In practice though, this doesn’t happen much of the time. Especially for smaller cannabis companies, a corporate director or officer that onboarded after bylaws were adopted may not even have read them. This is very silly, but it happens all the time. You cannot know if a cannabis company is operating correctly if you haven’t read the operations manual. Training and periodic review is essential.

Common Corporate Governance Mishaps

A host of common things can come up in the course of operating a cannabis company that often require forensic “fixing” by attorneys. That should be avoided where possible. Here are a few of my favorite examples:

1. The Over-Issuance

A cannabis business has articles of incorporation that authorize it to issue 1,000 shares but it issues 1,500. The validity of that issuance is now at issue.

2. The Director Gap

A cannabis entrepreneur forms a California corporation with just herself as the sole shareholder, officer, and director. The company issues additional shares to investors, and has six shareholders but she remains the only director and the bylaws only authorize one director. California law though requires at least three directors here. The validity of recent actions taken by the sole director is now in question.

3. The Deadlock

Two best friends form a cannabis LLC and each own 50%. Turns out they both have very different ideas as to how to run the company, and those ideas become more extreme as the company starts to lose money. Every decision they try to vote on results in a deadlock. They are best friends. They did not think about this when they wrote the operating agreement themselves. And it was based on a template from one of their friends’ single-member restaurant businesses. Of course, there’s no procedure for them to resolve their deadlock. They will probably end up in very expensive litigation. The company will fail.

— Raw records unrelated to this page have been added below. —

/-- A queue and its port are charged for a grant of a stored length (R337, R341). DESIGN CHOICE, unsafe: log entry 23. -/
def chargeGrant (port tc len : Nat) (shape : Bool) (s : State) : State :=
  let e := s.egPort port
  let q := s.egQueue port tc
  let l := adjusted len e.lenAdj
  let now := s.time.localNs
  let weighted := !e.strictMask.testBit tc
  let charge (h : Option Shaper) : Option Shaper := if shape then h.map (·.charge l now) else h
  (s.setEgPort port { e with v := if weighted then q.tag else e.v, shaper := charge e.shaper }).setEgQueue port tc
    { q with
      tag := if weighted then wrap 48 (q.tag + ceilDiv (l * 65536) (e.weights.getD tc 1)) else q.tag
      shaper := charge q.shaper }

/-- A remote source is granted cells (R318, R333). DESIGN CHOICE, unsafe: log entry 23. -/
def grantRemote (pipe key n : Nat) (s : State) : State :=
  let slot := key / 2 ^ 20
  sendToSlot slot (.grant slot (key / 2 ^ 17 % 4) (key % 2 ^ 17) n) { s with
    fab.requests := let left := (tgetD s.fab.requests key (0, 0)).1 - n; if left = 0 then tdel s.fab.requests key else tset s.fab.requests key (left, 0)
    fab.granted := tmod s.fab.granted pipe 0 (· + n) }

/-- A port serves a queue: one frame or one remote grant, round-robin among its sources (R285). -/
def serve (port tc : Nat) (s : State) : State :=
  let q := s.egQueue port tc
  match nextTurn sourceCount (q.turn + 1) (s.sourceReady port tc) with
  | none => s
  | some i =>
    let s := s.setEgQueue port tc { q with turn := i }
    match s.sourceHead port tc i with
    | none =>
      let k := s.remoteKey port tc i
      let n := s.grantable (pipeOfPort port) k
      chargeGrant port tc (240 * n) false (grantRemote (pipeOfPort port) k n s)
    | some t =>
      let q := s.egQueue port tc
      let s := match t.voq with
        | some k => s.setVoq k (s.voq k).pop
        | none => s.setEgQueue port tc (if i = 4 then { q with fabric := q.fabric.drop 1 } else { q with repl := q.repl.drop 1 })
      let s := chargeGrant port tc t.frame.len true s
      let wire := markFrame t.frame.markDei t.frame.markDscp (s.rewriteHop t.frame.nexthop port t.frame.l3 t.frame.data)
      let p := s.egPipe (pipeOfPort port)
      s.setEgPipe (pipeOfPort port) { p with granted := p.granted ++ [{ t with wire := wire }] }

/-- A queue in spill state whose head has no whole frame at a grant opportunity (R294). -/
def countUnderrun (port : Nat) (s : State) : State :=
  forEach (List.range 32) s (fun n s =>
    match s.feedVoq (n / 8) port (n % 8) with
    | some k =>
      let v := s.voq k
      if v.spill && v.pages != [] && v.headFrame.isNone then s.setVoq k { v with underrun := inc64 v.underrun } else s
    | none => s)

/-- EGRESS_DECISION (R331): one decision for one port, round-robin among the eligible ports. -/
def execEgressDecision (pipe : Nat) (s : State) : Host.Outcome State Fault Refusal :=
  if !s.isReady (48 + pipe) then .next s
  else
    let ps := s.egressPorts pipe
    let s := forEach ps s (fun p s => noteQueues p (trimPort p s))
    let turn := (s.egPipe pipe).turn
    match (ps.filter (· > turn) ++ ps.filter (· ≤ turn)).find? s.portEligible with
    | none => .next (forEach ps s countUnderrun)
    | some port =>
      match s.choice port with
      | none => .next s
      | some tc =>
        let s := serve port tc s
        let p := s.egPipe pipe
        .next (noteQueues port (s.setEgPipe pipe { p with turn := port }))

Don’t Forget that Cannabis Corporate Governance is Important!

This kind of stuff happens a whole lot more than you would expect. If a cannabis company knows corporate governance is important, hires a good lawyer, and acts diligent in governing itself, it will probably save a lot of time and money. Spending a few thousand dollars and developing a compliance program at the beginning can save a cannabis company from expensive litigation, animosity, dissolution and more.